■ Problem to solve ■
Repeat exactly what appears from the opening line of the listing to the line with "def State.gatePages (s", inclusive.

"""

-- ==== Sys2Proof/Machine/Service.lean ====
section
/-! DEFINITION. GATE and the Release Gate, LBLRD, and SYSCALL with the Parlour's services (R117, R119 to R122, R308, R309, R311,
R377). -/

namespace Sys2Proof.Machine

open Sys2Proof

/-! ## The gate -/

/-- Table 11.8: a gate request. -/
structure GateRec where
  policy : Nat
  n : Nat
  src : Nat
  dst : Nat
  rsvd : Bool
  deriving DecidableEq, Repr

def gateRec (bs : List Byte) : GateRec :=
  let w := fun (o n : Nat) => leNat ((bs.drop o).take n)
  { policy := w 0 2, n := w 4 4, src := w 8 8, dst := w 0x10 8, rsvd := w 2 2 ≠ 0 || w 0x18 8 ≠ 0 }

/-- R308: is a request refused before R120 begins? -/
def GateRec.bad (r : GateRec) : Bool :=
  r.rsvd || r.n % 16 ≠ 0 || r.n < 16 || 2 ^ 20 < r.n || r.src % 16 ≠ 0 || r.dst % 16 ≠ 0 || 2 ^ 57 < r.src + r.n || 2 ^ 57 < r.dst + r.n

/-- A lane's request, where its lines are present. -/
def State.gateOf (s : State) (i : Iss) (l : Lane) : Option GateRec :=
  match s.recBytes l (s.recOff i l) 32 with | .ok bs => some (gateRec bs) | .error _ => none

/-- R308: the faults of a lane's request. -/
def State.gateFlt (s : State) (i : Iss) (l : Lane) : Option Flt :=
  (s.recFlt i 32 l).or
    (match s.gateOf i l with
      | some r => if r.bad then some ⟨fcGate, 1, 0, s.recOff i l⟩ else none
      | none => none)

/-- The translations of a span, one for each of its pages. -/
def State.spanTrs (s : State) (i : Iss) (a n : Nat) (write : Bool) : List (Nat × Tr) :=
  (pageHeads a n).map fun x => (x, s.translate i.g.core i.g.part i.g.ctx x write)

/-- The translations of a request's source and destination. -/
def State.gateTrs (s : State) (i : Iss) (r : GateRec) : List (Nat × Tr) :=
  s.spanTrs i r.src r.n false ++ s.spanTrs i r.dst r.n true

/-- R120: the lanes whose request has a page that does not translate. -/
def State.gatePages (s : State) (i : Iss) : State × List (Lane × Park) :=
  s.reportPages i (i.on.filterMap fun l =>
    (s.gateOf i l).bind fun r => (s.gateTrs i r).findSome? fun x =>
      match x.2 with
      | .page pf code detail gpa log => some ⟨l, l.t.tid, pageBase x.1 log, x.1, pf, code, detail, gpa⟩
      | _ => none)

/-- R120: the union of the frame labels of a source. -/
def State.gateSrcLbl (s : State) (i : Iss) (r : GateRec) : Label :=
  (s.spanTrs i r.src r.n false).foldl (fun l x => match x.2 with | .ok _ fl => l ||| fl | _ => l) 0

/-- The label of a slot. -/
def slotLbl (n : Nat) : Label := (1 : BitVec 16) <<< n

/-- Table 4.1, R119, R120: does a destination page belong to a policy's destination? A window belongs to the principal whose slot its label
holds, and a frame of this module to that of its partition's function. A frame or window of the destination's principal whose label
lacks DSLOT is no destination either: the spec does not say whether that is a gate fault or the label fault of R113, and the model takes
the gate fault, with no charge (assumption 68). -/
def State.gateDstOk (s : State) (part : Nat) (e : Policy) (x : Tr) : Bool :=
  match x with
  | .ok loc fl =>
    Label.sub (slotLbl e.dslot) fl &&
      (match loc with
        | .host a _ => e.dkind = 0 && s.m.wins.any fun w => w.part = part && w.host ≤ a && a < w.host + w.size &&
            (s.fn w.fn).slot = some e.dslot
        | .mem a => e.dkind = 1 && (s.fn (s.fnOf (s.frame (a / 65536)).owner)).slot = some e.dslot
        | .fab .. => e.dkind = 1 && fl = slotLbl e.dslot)
  | _ => false

/-- R120, R366: does a request's translation end the team? -/
def State.gateTrFlt (s : State) (i : Iss) (r : GateRec) : Option Flt :=
  (s.gateTrs i r).findSome? fun x =>
    match x.2 with
    | .bad d => some ⟨fcTrans, d, x.1, 0⟩
    | .ok loc _ => if s.owned i.g.part loc then none else some ⟨fcTrans, 3, x.1, 0⟩
    | .page .. => none

/-- R120, R121: a lane's request at its turn: a gate fault, or the charge and the transfer. -/
def State.gateLane (s : State) (i : Iss) (park : Nat) (l : Lane) : State × LaneOut :=
  match s.gateOf i l with
  | none => (s, .done [] 0)
  | some r =>
    match s.gateTrFlt i r with
    | some f => (s, .fault f)
    | none =>
      match s.y.policies.find? fun e => e.id = r.policy with
      | none => (s, .fault ⟨fcGate, 2, 0, 0⟩)
      | some e =>
        let lsrc := s.gateSrcLbl i r ||| s.cmdLbl i l (s.recOff i l) 32
        if decide (e.notafter ≠ 0) && DWord.past s.clk.tclk e.notafter then (s, .fault ⟨fcGate, 2, 0, 0⟩)
        else if !Label.sub lsrc e.lset then (s, .fault ⟨fcGate, 3, 0, 0⟩)
        else if !(s.spanTrs i r.dst r.n true).all fun x => s.gateDstOk i.g.part e x.2 then (s, .fault ⟨fcGate, 4, 0, 0⟩)
        else if e.remain.toNat < r.n then (s, .fault ⟨fcGate, 5, 0, 0⟩)
        else
          let (id, s) := s.freshId
          let x : GateXfer :=
            { id := id, t := l.t, src := r.src, dst := r.dst, n := r.n, dslot := e.dslot, due := s.clk.cycle + 2 * halfTrip, gwct := 0,
              moved := 0, got := [], refused := none, backoff := 0 }
          let s := { s with
            y.policies := s.y.policies.map fun (p : Policy) =>
              if p.id = r.policy then { p with remain := p.remain - BitVec.ofNat 64 r.n } else p
            e.gates := s.e.gates ++ [x] }
          (s, .park (.gate park))

/-- R120: absent lines, pages that do not translate, and the transfers that begin. -/
def State.gateStop (s : State) (i : Iss) : State × List (Lane × Park) :=
  let out : List (Lane × Park) := mergeLines (i.on.filterMap fun l =>
    match s.recBytes l (s.recOff i l) 32 with | .error why => some (l, why) | .ok _ => none)
  let (s, pages) := s.gatePages { i with on := i.on.filter fun l => !(out.map (·.1.t)).contains l.t }
  let gone := (out ++ pages).map (·.1.t)
  let (n, s) := s.freshId
  let (s, outs) := s.laneLoop (fun s l => s.gateLane i n l) i.g (i.on.filter fun l => !gone.contains l.t)
  (s, out ++ pages ++ parked outs)

/-- R120, R308: GATE. -/
def gateMeaning : Meaning where
  flt s i l := s.gateFlt i l
  closes _ _ _ := true
  hold s i := s.release92 i.g (i.on.map fun l => (l.t, 4))
  stop s i := s.gateStop i
  eff s _ := s

/-- A path parked behind a transfer or a service call goes on behind its instruction, with an acquire where one is due. -/
def State.goBehind (s : State) (p : Path) (acq : Option Nat) : State :=
  match s.parkWord p with
  | none => s
  | some (ins, len) =>
    match s.parkIss p ins with
    | none => s
    | some i =>
      let s := match acq with | some sc => s.acquire i.g i.on sc | none => s
      ((s.account i i.on).tokDown i.f.tok (i.on.map (·.t))).stepOver p.id len i.f.stall

/-- Is a path parked at GATE, with no transfer of its threads under way? -/
def State.gateDone (s : State) (p : Path) : Bool :=
  (match p.state with | .parked (.gate _) => true | _ => false) &&
    !s.e.gates.any fun x => x.t.g = p.g && p.mask.getLsbD x.t.lane

/-- R120: resident paths whose transfers have all completed go on. -/
def State.gateWake (s : State) : State :=
  (s.sch.paths.filter fun p => s.running p.g.tid && s.gateDone p).foldl (fun s p => s.goBehind p none) s

def State.gate? (s : State) (id : Nat) : Option GateXfer := s.e.gates.find? fun x => x.id = id
def State.setGate (s : State) (id : Nat) (f : GateXfer → GateXfer) : State :=
  { s with e.gates := s.e.gates.map fun x => if x.id = id then f x else x }
def State.dropGate (s : State) (id : Nat) : State := { s with e.gates := s.e.gates.filter fun (x : GateXfer) => x.id ≠ id }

"""

■ Output for this exercise ■
-- ==== Sys2Proof/Machine/Service.lean ====
section
/-! DEFINITION. GATE and the Release Gate, LBLRD, and SYSCALL with the Parlour's services (R117, R119 to R122, R308, R309, R311,
R377). -/

namespace Sys2Proof.Machine

open Sys2Proof

/-! ## The gate -/

/-- Table 11.8: a gate request. -/
structure GateRec where
  policy : Nat
  n : Nat
  src : Nat
  dst : Nat
  rsvd : Bool
  deriving DecidableEq, Repr

def gateRec (bs : List Byte) : GateRec :=
  let w := fun (o n : Nat) => leNat ((bs.drop o).take n)
  { policy := w 0 2, n := w 4 4, src := w 8 8, dst := w 0x10 8, rsvd := w 2 2 ≠ 0 || w 0x18 8 ≠ 0 }

/-- R308: is a request refused before R120 begins? -/
def GateRec.bad (r : GateRec) : Bool :=
  r.rsvd || r.n % 16 ≠ 0 || r.n < 16 || 2 ^ 20 < r.n || r.src % 16 ≠ 0 || r.dst % 16 ≠ 0 || 2 ^ 57 < r.src + r.n || 2 ^ 57 < r.dst + r.n

/-- A lane's request, where its lines are present. -/
def State.gateOf (s : State) (i : Iss) (l : Lane) : Option GateRec :=
  match s.recBytes l (s.recOff i l) 32 with | .ok bs => some (gateRec bs) | .error _ => none

/-- R308: the faults of a lane's request. -/
def State.gateFlt (s : State) (i : Iss) (l : Lane) : Option Flt :=
  (s.recFlt i 32 l).or
    (match s.gateOf i l with
      | some r => if r.bad then some ⟨fcGate, 1, 0, s.recOff i l⟩ else none
      | none => none)

/-- The translations of a span, one for each of its pages. -/
def State.spanTrs (s : State) (i : Iss) (a n : Nat) (write : Bool) : List (Nat × Tr) :=
  (pageHeads a n).map fun x => (x, s.translate i.g.core i.g.part i.g.ctx x write)

/-- The translations of a request's source and destination. -/
def State.gateTrs (s : State) (i : Iss) (r : GateRec) : List (Nat × Tr) :=
  s.spanTrs i r.src r.n false ++ s.spanTrs i r.dst r.n true

/-- R120: the lanes whose request has a page that does not translate. -/
def State.gatePages (s : State) (i : Iss) : State × List (Lane × Park) :=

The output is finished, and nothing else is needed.